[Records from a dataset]
+---+

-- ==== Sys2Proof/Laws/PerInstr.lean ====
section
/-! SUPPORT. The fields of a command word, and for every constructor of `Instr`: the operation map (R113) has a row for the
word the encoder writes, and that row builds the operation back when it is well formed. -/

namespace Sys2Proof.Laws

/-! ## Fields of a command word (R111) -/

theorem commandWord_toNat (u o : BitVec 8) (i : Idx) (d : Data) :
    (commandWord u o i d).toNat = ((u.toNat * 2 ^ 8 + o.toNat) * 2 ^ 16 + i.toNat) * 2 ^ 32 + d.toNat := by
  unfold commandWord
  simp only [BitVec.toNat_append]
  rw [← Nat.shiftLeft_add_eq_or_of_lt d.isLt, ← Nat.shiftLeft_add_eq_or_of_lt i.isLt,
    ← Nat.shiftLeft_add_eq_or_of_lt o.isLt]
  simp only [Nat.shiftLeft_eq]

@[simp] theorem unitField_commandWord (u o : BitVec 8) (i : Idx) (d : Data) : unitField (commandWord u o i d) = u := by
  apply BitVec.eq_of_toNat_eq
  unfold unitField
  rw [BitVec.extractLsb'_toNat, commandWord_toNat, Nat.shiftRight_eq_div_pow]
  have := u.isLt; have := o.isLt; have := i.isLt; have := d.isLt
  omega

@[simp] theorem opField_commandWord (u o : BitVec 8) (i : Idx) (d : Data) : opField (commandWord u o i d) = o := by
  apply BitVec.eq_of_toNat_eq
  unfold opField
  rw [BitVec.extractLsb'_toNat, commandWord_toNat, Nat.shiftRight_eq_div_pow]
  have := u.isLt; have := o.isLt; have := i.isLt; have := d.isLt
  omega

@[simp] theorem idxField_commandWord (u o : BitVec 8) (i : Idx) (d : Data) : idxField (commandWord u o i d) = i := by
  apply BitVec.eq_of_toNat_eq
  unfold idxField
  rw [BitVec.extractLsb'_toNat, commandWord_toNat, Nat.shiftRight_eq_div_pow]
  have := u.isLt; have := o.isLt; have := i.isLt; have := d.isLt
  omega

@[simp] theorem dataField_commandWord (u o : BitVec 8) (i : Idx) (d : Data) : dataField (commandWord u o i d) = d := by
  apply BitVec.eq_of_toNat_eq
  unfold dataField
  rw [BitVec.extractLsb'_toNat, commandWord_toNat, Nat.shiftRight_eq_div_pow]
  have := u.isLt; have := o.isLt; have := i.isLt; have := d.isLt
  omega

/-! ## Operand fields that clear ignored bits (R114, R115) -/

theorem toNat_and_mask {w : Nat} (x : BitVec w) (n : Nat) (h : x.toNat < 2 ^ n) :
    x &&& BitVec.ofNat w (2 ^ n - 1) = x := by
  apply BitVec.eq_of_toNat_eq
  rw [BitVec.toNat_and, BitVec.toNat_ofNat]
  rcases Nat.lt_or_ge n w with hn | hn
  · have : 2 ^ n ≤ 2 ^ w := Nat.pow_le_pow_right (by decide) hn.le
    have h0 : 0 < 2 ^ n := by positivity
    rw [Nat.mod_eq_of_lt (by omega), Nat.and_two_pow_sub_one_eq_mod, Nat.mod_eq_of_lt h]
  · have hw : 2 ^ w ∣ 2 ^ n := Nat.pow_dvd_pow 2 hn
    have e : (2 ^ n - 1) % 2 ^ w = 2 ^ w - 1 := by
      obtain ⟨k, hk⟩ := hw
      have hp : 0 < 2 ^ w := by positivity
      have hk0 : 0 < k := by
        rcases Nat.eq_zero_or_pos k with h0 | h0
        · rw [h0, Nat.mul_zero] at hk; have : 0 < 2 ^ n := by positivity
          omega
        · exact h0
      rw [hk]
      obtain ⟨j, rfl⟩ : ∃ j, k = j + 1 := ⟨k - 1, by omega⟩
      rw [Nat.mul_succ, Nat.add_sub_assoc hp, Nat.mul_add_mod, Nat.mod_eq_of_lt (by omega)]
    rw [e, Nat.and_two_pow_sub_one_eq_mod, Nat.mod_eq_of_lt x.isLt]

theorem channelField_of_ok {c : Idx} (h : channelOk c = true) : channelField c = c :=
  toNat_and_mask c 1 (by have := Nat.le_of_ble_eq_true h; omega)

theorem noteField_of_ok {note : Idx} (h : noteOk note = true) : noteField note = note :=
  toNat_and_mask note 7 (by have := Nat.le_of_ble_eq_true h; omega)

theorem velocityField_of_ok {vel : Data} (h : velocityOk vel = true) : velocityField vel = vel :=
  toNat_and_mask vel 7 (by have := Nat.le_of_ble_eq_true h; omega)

+---+

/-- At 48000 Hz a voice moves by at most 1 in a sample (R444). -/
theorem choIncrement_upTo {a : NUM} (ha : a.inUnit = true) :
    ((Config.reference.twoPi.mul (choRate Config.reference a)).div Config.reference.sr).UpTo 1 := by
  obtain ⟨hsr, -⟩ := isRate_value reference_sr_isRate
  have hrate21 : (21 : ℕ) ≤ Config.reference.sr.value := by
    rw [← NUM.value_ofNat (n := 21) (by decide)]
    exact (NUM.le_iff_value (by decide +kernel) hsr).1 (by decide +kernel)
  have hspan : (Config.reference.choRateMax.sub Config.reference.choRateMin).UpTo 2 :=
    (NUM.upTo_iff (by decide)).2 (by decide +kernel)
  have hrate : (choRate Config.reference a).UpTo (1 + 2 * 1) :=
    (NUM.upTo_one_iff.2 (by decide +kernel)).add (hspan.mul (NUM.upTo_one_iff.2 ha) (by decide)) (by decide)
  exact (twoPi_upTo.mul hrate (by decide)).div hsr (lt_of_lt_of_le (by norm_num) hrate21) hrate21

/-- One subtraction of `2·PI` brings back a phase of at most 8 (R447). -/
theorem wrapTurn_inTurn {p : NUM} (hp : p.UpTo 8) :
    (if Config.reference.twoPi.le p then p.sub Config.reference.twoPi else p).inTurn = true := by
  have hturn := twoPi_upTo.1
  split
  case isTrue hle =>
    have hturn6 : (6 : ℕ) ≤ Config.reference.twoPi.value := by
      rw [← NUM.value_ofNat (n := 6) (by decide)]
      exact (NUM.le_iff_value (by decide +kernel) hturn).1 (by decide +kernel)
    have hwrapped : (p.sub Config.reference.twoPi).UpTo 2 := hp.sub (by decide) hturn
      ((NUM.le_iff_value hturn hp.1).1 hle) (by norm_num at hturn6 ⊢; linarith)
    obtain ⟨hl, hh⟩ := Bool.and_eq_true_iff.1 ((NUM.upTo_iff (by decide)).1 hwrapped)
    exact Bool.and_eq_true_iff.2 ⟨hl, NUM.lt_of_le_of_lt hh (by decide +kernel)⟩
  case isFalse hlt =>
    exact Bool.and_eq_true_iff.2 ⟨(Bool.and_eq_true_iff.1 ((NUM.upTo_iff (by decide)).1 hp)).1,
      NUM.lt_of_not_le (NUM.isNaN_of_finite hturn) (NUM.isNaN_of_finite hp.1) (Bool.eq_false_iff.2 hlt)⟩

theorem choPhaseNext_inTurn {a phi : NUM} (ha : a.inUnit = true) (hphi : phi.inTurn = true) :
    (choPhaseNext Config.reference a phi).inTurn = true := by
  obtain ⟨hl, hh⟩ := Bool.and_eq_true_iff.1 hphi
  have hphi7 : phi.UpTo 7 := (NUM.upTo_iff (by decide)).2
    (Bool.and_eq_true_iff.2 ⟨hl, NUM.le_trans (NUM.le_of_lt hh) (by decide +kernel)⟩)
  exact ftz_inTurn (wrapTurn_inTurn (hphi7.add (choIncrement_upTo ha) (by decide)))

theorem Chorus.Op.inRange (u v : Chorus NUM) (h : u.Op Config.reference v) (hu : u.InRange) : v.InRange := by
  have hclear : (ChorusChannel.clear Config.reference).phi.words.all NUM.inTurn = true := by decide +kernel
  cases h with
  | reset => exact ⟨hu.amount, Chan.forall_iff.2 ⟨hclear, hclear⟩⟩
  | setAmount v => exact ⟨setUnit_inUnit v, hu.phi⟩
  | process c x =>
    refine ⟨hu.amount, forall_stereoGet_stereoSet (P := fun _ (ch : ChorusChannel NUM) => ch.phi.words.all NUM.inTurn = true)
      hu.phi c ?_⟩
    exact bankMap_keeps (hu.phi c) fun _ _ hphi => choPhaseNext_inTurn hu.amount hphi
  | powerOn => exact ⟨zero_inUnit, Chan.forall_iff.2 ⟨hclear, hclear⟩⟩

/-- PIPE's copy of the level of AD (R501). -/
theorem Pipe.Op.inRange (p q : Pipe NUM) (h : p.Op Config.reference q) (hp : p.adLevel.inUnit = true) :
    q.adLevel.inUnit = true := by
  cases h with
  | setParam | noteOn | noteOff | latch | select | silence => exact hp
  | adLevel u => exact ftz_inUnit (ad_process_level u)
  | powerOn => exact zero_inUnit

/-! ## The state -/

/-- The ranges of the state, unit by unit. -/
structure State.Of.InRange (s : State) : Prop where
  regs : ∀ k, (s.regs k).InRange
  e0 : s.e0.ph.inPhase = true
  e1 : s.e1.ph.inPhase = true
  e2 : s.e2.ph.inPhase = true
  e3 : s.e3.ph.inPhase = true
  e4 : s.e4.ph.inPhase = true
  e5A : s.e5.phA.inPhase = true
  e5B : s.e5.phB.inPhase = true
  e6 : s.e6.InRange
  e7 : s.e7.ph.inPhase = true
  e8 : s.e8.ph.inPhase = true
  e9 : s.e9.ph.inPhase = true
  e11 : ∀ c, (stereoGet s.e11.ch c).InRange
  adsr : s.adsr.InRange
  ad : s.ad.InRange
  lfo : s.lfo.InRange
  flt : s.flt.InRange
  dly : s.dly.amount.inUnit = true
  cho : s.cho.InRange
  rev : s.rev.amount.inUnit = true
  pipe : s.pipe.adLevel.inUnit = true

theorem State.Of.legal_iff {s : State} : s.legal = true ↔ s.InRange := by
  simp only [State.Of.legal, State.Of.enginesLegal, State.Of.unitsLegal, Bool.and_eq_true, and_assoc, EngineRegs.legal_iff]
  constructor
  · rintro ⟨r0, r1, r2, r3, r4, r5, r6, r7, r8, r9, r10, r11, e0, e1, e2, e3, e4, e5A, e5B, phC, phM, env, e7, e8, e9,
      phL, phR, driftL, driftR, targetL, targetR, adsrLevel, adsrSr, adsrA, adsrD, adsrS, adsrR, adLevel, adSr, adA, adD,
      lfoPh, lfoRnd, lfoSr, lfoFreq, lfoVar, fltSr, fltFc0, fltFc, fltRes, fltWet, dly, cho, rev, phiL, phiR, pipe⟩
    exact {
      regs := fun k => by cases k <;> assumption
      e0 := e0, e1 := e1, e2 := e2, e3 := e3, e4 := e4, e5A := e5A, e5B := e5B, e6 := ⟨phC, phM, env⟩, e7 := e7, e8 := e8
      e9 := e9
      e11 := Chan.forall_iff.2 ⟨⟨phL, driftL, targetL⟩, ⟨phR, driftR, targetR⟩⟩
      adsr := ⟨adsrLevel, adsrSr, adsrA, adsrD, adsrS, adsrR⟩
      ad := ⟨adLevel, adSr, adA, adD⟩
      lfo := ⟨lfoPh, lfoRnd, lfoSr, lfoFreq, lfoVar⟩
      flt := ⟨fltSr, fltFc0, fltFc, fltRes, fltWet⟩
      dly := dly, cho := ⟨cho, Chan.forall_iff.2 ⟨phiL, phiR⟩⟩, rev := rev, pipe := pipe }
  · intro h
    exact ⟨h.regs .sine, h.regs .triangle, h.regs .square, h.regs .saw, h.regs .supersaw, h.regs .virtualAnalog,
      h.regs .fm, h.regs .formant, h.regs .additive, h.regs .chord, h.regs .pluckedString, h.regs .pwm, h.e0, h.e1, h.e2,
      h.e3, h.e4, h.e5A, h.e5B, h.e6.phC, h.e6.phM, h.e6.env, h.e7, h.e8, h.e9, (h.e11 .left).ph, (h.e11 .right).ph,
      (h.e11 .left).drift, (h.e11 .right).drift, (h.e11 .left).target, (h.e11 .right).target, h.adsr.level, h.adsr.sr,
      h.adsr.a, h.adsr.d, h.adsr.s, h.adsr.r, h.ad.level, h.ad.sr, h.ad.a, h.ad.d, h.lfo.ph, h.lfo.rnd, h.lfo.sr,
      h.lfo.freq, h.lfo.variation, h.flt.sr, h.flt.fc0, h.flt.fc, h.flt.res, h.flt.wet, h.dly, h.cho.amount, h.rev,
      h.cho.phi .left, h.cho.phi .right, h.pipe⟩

+---+

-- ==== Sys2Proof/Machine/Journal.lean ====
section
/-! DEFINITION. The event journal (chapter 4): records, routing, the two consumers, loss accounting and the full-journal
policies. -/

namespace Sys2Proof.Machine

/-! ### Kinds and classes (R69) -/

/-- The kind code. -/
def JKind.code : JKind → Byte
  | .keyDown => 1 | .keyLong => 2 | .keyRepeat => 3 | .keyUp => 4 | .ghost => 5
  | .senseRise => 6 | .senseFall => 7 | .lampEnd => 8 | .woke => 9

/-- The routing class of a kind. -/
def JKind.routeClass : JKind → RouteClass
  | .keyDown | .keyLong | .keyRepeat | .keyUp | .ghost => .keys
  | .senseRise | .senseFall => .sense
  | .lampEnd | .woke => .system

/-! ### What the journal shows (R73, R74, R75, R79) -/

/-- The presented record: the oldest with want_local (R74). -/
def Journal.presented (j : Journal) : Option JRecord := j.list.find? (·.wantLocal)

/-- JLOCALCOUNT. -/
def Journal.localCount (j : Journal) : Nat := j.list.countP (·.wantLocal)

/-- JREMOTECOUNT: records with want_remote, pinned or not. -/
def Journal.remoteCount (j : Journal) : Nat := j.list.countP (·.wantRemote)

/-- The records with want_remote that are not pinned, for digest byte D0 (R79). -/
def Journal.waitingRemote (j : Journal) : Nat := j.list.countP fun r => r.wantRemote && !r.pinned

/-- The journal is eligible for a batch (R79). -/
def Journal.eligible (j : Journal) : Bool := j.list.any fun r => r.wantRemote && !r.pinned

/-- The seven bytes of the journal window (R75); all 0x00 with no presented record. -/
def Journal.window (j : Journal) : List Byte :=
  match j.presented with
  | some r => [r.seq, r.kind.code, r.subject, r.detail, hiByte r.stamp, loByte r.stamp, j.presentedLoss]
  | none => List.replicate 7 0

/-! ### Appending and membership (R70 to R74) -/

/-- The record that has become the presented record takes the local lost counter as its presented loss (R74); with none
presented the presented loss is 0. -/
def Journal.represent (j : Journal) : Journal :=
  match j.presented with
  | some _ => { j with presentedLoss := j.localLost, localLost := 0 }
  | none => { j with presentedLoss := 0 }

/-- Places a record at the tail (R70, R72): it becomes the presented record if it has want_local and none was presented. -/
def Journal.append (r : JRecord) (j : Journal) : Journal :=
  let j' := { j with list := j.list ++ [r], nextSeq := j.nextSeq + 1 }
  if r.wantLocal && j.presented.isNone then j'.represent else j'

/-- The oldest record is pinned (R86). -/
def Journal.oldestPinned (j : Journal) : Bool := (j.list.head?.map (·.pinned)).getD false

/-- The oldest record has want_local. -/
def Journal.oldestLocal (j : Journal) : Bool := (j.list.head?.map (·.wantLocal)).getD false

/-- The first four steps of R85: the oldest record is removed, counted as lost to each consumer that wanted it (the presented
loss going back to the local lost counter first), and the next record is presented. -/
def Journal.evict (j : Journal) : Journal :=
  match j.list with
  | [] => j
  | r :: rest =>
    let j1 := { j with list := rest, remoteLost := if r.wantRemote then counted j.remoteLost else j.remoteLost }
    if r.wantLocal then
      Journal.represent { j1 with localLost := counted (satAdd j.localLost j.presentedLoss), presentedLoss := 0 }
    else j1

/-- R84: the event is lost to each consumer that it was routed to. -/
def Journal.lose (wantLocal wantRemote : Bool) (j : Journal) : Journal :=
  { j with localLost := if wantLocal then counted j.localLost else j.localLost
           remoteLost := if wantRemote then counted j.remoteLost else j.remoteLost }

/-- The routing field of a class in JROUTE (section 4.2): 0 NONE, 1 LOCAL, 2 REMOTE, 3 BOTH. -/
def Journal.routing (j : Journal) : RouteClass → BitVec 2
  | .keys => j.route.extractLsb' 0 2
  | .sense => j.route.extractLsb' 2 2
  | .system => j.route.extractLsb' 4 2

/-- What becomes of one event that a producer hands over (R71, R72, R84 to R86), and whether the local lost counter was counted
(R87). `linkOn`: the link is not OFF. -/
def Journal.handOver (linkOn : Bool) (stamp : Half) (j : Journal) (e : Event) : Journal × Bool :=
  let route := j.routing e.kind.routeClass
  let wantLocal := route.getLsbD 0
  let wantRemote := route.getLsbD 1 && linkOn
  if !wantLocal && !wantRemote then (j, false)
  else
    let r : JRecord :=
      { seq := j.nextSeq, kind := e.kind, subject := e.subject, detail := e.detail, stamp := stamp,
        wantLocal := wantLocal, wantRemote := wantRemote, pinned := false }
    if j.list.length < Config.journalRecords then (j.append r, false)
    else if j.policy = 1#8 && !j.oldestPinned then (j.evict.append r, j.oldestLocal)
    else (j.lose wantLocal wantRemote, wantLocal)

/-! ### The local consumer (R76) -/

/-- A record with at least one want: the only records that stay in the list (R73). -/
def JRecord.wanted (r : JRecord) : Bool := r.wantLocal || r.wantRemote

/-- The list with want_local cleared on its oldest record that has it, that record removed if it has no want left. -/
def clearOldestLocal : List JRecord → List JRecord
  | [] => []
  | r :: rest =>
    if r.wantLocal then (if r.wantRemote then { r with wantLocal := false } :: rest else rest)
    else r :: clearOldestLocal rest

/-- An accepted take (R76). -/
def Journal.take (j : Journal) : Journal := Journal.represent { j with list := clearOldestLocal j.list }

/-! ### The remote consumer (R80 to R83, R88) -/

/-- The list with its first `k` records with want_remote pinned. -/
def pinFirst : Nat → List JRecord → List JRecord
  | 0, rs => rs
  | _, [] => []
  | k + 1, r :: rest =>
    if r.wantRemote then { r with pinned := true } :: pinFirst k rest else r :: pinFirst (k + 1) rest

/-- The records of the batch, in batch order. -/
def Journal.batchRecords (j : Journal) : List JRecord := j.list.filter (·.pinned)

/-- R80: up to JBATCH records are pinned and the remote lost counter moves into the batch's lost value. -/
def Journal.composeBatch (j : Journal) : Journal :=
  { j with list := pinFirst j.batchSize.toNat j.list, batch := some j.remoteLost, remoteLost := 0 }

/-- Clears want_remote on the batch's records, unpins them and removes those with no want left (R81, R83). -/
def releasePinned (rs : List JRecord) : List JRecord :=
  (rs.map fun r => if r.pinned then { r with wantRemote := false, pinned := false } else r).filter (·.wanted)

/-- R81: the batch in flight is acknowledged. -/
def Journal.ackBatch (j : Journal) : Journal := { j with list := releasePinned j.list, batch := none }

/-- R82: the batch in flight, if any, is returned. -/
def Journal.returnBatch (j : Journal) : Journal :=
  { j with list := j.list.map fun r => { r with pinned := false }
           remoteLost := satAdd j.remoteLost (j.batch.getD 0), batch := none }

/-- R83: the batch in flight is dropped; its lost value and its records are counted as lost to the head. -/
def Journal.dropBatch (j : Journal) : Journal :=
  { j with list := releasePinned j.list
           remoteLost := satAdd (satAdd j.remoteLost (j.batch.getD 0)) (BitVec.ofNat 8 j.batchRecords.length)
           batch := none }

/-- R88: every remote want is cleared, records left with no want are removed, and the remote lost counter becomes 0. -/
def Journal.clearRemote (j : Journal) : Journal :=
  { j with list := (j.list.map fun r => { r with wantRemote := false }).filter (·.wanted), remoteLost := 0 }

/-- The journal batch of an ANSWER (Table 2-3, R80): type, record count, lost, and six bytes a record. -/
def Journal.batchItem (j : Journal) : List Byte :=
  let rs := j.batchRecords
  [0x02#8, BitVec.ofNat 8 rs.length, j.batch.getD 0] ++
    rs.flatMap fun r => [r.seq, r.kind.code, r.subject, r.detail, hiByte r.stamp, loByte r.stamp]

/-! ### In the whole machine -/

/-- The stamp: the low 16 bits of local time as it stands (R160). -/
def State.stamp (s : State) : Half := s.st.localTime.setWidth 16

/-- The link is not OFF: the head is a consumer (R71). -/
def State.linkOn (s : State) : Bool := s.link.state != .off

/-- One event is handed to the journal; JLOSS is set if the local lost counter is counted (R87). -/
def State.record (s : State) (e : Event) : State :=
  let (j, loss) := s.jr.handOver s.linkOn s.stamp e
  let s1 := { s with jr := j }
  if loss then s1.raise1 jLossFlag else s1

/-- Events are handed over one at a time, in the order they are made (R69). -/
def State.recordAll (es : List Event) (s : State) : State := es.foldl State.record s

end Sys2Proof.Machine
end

+---+

• **Task goal**
Filter the data above by the word "JKind" and copy every line that matches.

• **Finished exercise**
def JKind.code : JKind → Byte
def JKind.routeClass : JKind → RouteClass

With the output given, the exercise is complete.